= Numerical tower =

Set of data types that represent numbers in a given programming language

In Scheme, the numerical tower is a set of data types that represent numbers and a logic for their hierarchical organisation.

A representation of the numerical tower with five types of numbers.

Each type in the tower conceptually "sits on" a more fundamental type, so an integer is a rational number and a number, but the converse is not necessarily true, i.e. not every number is an integer. This asymmetry implies that a language can safely allow implicit coercions of numerical types—without creating semantic problems—in only one direction: coercing an integer to a rational loses no information and will never influence the value returned by a function, but to coerce most reals to an integer would alter any relevant computation (e.g., the real 1/3 does not equal any integer) and is thus impermissible.

== In Scheme ==
Principally, the numerical tower is designed to codify the set theoretic properties of numbers in an easy-to-implement language facility: every integer is a rational with an implicit denominator of 1, and all reals are complex with an implicit imaginary part of 0. Practically, the implementation may save time and space by ignoring these properties unless they become arithmetically relevant, and also may correspondingly improve the efficiency of its representation when reducing numerical values to their canonical representation by eliminating negligible components of a number.

The most generic type, number, is somewhat confusingly named: it exists to capture all mathematical values whose type is more general than complex, but which are still usable with standard mathematical operations, as defined by Scheme. Thus it captures, for example, positive and negative infinity (+inf.0 and -inf.0, the significand here meaning approximation up to cardinality), since those are mathematical objects to which at least some numerical operations may validly apply (e.g. one can add to or multiply by infinity, yielding infinity; or compare cardinality against infinity, with infinity always being greater than any finite value). On a more technical level, number in Lisp simply provides a place in the type hierarchy for the kinds of non-strictly-numerical values defined by IEEE 754.

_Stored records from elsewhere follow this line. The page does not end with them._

-- ==== Sys2Proof/Machine/Idle.lean ====
section
/-! DEFINITION. Machine/Idle.lean: what a step does when no command waits. -/
namespace Sys2Proof.Machine

/-- The reset that a RESET over the fabric ordered comes (R411), or time passes: 1 µs for each idle step. -/
def idle (s : State) : State := if s.svc.resetDue then nodeReset 9 0 s else { s with clock := s.clock + 1000 }

/-- The next request that waits at port S, where the port runs, and the state that executes it (R410). -/
def svcNext (s : State) : Option (Instr × State) :=
  match s.svc.queue with
  | c :: r => some (c, { s with svc := { s.svc with queue := r, taking := true } })
  | [] => none

/-- The request has been executed. -/
def svcTaken (s : State) : State := { s with svc := { s.svc with taking := false } }

end Sys2Proof.Machine
end

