/-- R67, R68, R72, R75: the ends of a Drydown, the release, and a supply that collapses. -/
def Obligations.DrydownEndsAndRestart : Prop :=
  ∀ s : State,
    (s.sys.phase = .drydown →
      (∀ bus ms, Does (.drydownComplete bus ms) s (fun t => t.sys.phase = .held ∧ t.sup.prior = .drydown ∧
        t.store = { s.store with ddLast := ddWord 1 s.sup.ddPanel bus ms } ∧ ctrGet t aSUP_DD_COUNT = 1 ∧ t.pair.ownHeld = false)) ∧
      (∀ ms, Does (.drydownAbandon ms) s (fun t => t.sys.phase = .held ∧ t.sup.prior = .abandoned ∧ t.sup.ddCause = none ∧
        t.sup.busEnd = 210 ∧ t.sup.ddMs = ms ∧ t.store = s.store)) ∧
      (∀ bus, Does (.drydownGuard bus) s (fun t => t.sys.phase = .drydown ∧ t.sup.busV = bus ∧ t.store = s.store))) ∧
    (s.sys.phase = .held → Does .restartRelease s (fun t => t.sys.phase = .released ∧ t.sys.releasedAt = s.clock ∧
      t.sup.riding = false ∧
      t.sys.resetCause = (if s.sup.prior = .drydown then 2 else match s.sup.ddCause with | some c => c | none => 1) ∧
      t = { s with sys := t.sys, sup := t.sup })) ∧
    (¬(s.sys.phase = .held ∧ s.sup.prior = .drydown) → Does .supplyCollapse s (fun t => t.sys.phase = .held ∧
      t.sup.prior = (if s.sys.phase = .drydown ∨ s.sup.prior = .abandoned then .abandoned else .powerOn) ∧ t.sup.evqKept = 0 ∧ t.sys.starts = 0 ∧ t.pair.ownHeld = false ∧ t.store = s.store))

/-- R86: what the removal of the Flacon does to a running node. -/
def Obligations.FlaconRemovalEffects : Prop :=
  ∀ s : State, s.sys.phase = .running → s.flacon.present = true →
    Does .flaconRemoved s (fun t => t.flacon = { s.flacon with present := false } ∧ Latched aSYS_EVENT 1 t ∧ Offered 0x10 1 s t ∧
      t = { s with flacon := t.flacon, rsq := t.rsq, ctr := t.ctr,
                   rcd := { s.rcd with queue := t.rcd.queue, lostSince := t.rcd.lostSince } } ∧
      (∀ a, a ≠ aSYS_EVENT → a ≠ aLOG_EVENT → rsqGet t a = rsqGet s a) ∧ ∀ a, a ≠ aEVQ_LOST → ctrGet t a = ctrGet s a)

/-- R29, R76, R83, R85: counts of a second, and a plug that is put in. -/
def Obligations.SecondsCheckpointsAndFlaconInserted : Prop :=
  ∀ s : State,
    Does .opSecondsTick s (fun t => t = if s.sys.phase = .held then s
      else { s with store := { s.store with opSeconds := s.store.opSeconds + 1 } }) ∧
    (s.sys.phase = .running → s.afe.pause = false → Does .checkpointSecond s (fun t =>
      t = { s with store := { s.store with ckptA := t.store.ckptA, ckptB := t.store.ckptB } } ∧
      ∃ c, c.gen = (match latestCkpt s with | some k => k.gen + 1 | none => 1) ∧
        ((latestIsB s = false ∧ s.store.ckptA.isSome ∧ t.store.ckptB = some c ∧ t.store.ckptA = s.store.ckptA) ∨
         (¬(latestIsB s = false ∧ s.store.ckptA.isSome) ∧ t.store.ckptA = some c ∧ t.store.ckptB = s.store.ckptB)))) ∧
    ∀ j l, Does (.flaconInserted j l) s (fun t => t = { s with flacon := { s.flacon with present := true, jedec := j, bytes := l } })

/-- R77: the monitors of Table 3.5. -/
def Obligations.FieldSupplyMonitorSetsAndClears : Prop :=
  ∀ (s : State) (x : Supply) (c : SupplyCond) (on : Bool) (mv ma : BitVec 16),
    Does (.fieldSupplyMonitor x c on mv ma) s (fun t =>
      fsBit (supplyGet t x) c = on ∧ (∀ c', c' ≠ c → fsBit (supplyGet t x) c' = fsBit (supplyGet s x) c') ∧
      (supplyGet t x).mv = mv ∧ (supplyGet t x).ma = ma ∧ (∀ y, y ≠ x → supplyGet t y = supplyGet s y) ∧
      (on = true → fsBit (supplyGet s x) c = false → s.sys.phase ≠ .held → Latched aSUP_EVENT 4 t ∧ Offered 0x10 1 s t) ∧
      (¬(on = true ∧ fsBit (supplyGet s x) c = false) → t.rcd = s.rcd) ∧
      (on = true → c = .absent → ∀ k ∈ outputsOf x, doOn t k = false))

/-- R76, R79, R84, R90, R99: the start sequence and the retry in safe idle. -/
def Obligations.StartCountsAndReadsTheFlacon : Prop :=
  let outcome := fun (o : StartObs) (s : State) (v : Word) (t : State) =>
    let r := readFlacon s.flacon.jedec s.flacon.bytes (keyBytes s) v o.removed
    (∀ f, r.fail = some f → t.sys.phase = .safeIdle ∧ t.flacon.reason = f.1 ∧ t.flacon.detail = f.2) ∧
    (∀ c, r.fail = none → r.good = some c → t.sys.phase = (if o.stop then .live else .running) ∧ t.cfg.live = true ∧ t.cfg.id = c.1.id ∧
      t.cfg.issue = c.1.issue ∧ t.flacon.reason = 0)
  ∀ (o : StartObs) (s : State),
    (s.sys.phase = .released → Does (.startSequence o) s (fun t =>
      ((o.stop = false ∧ t.sys.phase = .running) ∨ (o.stop = true ∧ t.sys.phase = .live) ∨ t.sys.phase = .safeIdle ∨ t.sys.phase = .recovery) ∧
      (s.sys.resetCause = 1 ∨ s.sys.resetCause = 2 → t.sys.starts = 0 ∧
        t.store.powerCycles = if s.store.powerCycles = 0xFFFFFF then 0xFFFFFF else s.store.powerCycles + 1) ∧
      (s.sys.resetCause ≠ 1 → s.sys.resetCause ≠ 2 → t.store.powerCycles = s.store.powerCycles ∧
        t.sys.starts = if s.sys.starts = 0xFF then 0xFF else s.sys.starts + 1) ∧
      (bankPasses s s.store.bankSel o.fwBad = true → s.store.trial = false →
        (s.flacon.present = false → t.sys.phase = .safeIdle ∧ t.flacon.reason = 1) ∧
        ((bankOf s s.store.bankSel).state ≠ .loading → s.flacon.present = true →
          outcome o s (bankVer (bankOf s s.store.bankSel)) t)))) ∧
    (s.sys.phase = .live → Does (.startSequence o) s (fun t => t.sys.phase = .running ∧ t.sys.endOfStart = some s.clock ∧
      t.flacon.startMs = o.ms ∧ t.cfg = s.cfg ∧ t.fab.up = true)) ∧
    (s.sys.phase = .safeIdle → s.flacon.present = true → Does (.flaconRetry o) s (outcome o s s.upd.runVer))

The Scheme programming language defines all its arithmetic within this model. Some implementations may extend or adapt the tower. Kawa, a Scheme implementation for the JVM, extends the tower to include both quaternions and quantities, with quantities being a way of subtyping numerical values with units; e.g. a number of grams cannot meaningfully be added to a number of metres because via quantities numbers inherit logic derived from dimensional analysis to govern their meaning in relation to and thus valid arithmetical interactions with each other.

Another common variation is to support both exact and inexact versions of the tower or parts of it; R^{7}RS Scheme recommends but does not strictly require this of implementations. In this case, similar semantics are used to determine the permissibility of implicit coercion: inexactness is a contagious property of numbers, and any numerical operation involving both exact and inexact values must yield inexact return values of at least the same precision as the most precise inexact number appearing in the expression, unless the precision is practically infinite (e.g. containing a detectable repetend), or unless it can be proven that the precision of the result of the operation is independent of the inexactness of any of its operands (for example, a series of multiplications where at least one multiplicand is 0).

== In other languages ==
Most programming languages and language implementations do not support a Scheme-like numerical tower, though some languages provide limited or inconsistent support if implementation simplicity permits. Python, for example, provides a similar structure via PEP3141, citing Scheme's example, though in practice rational numbers (fractions) must be imported from their own module, and both rational and complex numbers use slightly variant syntax from normal number literals, since Python's syntax is less explicit than Lisp's.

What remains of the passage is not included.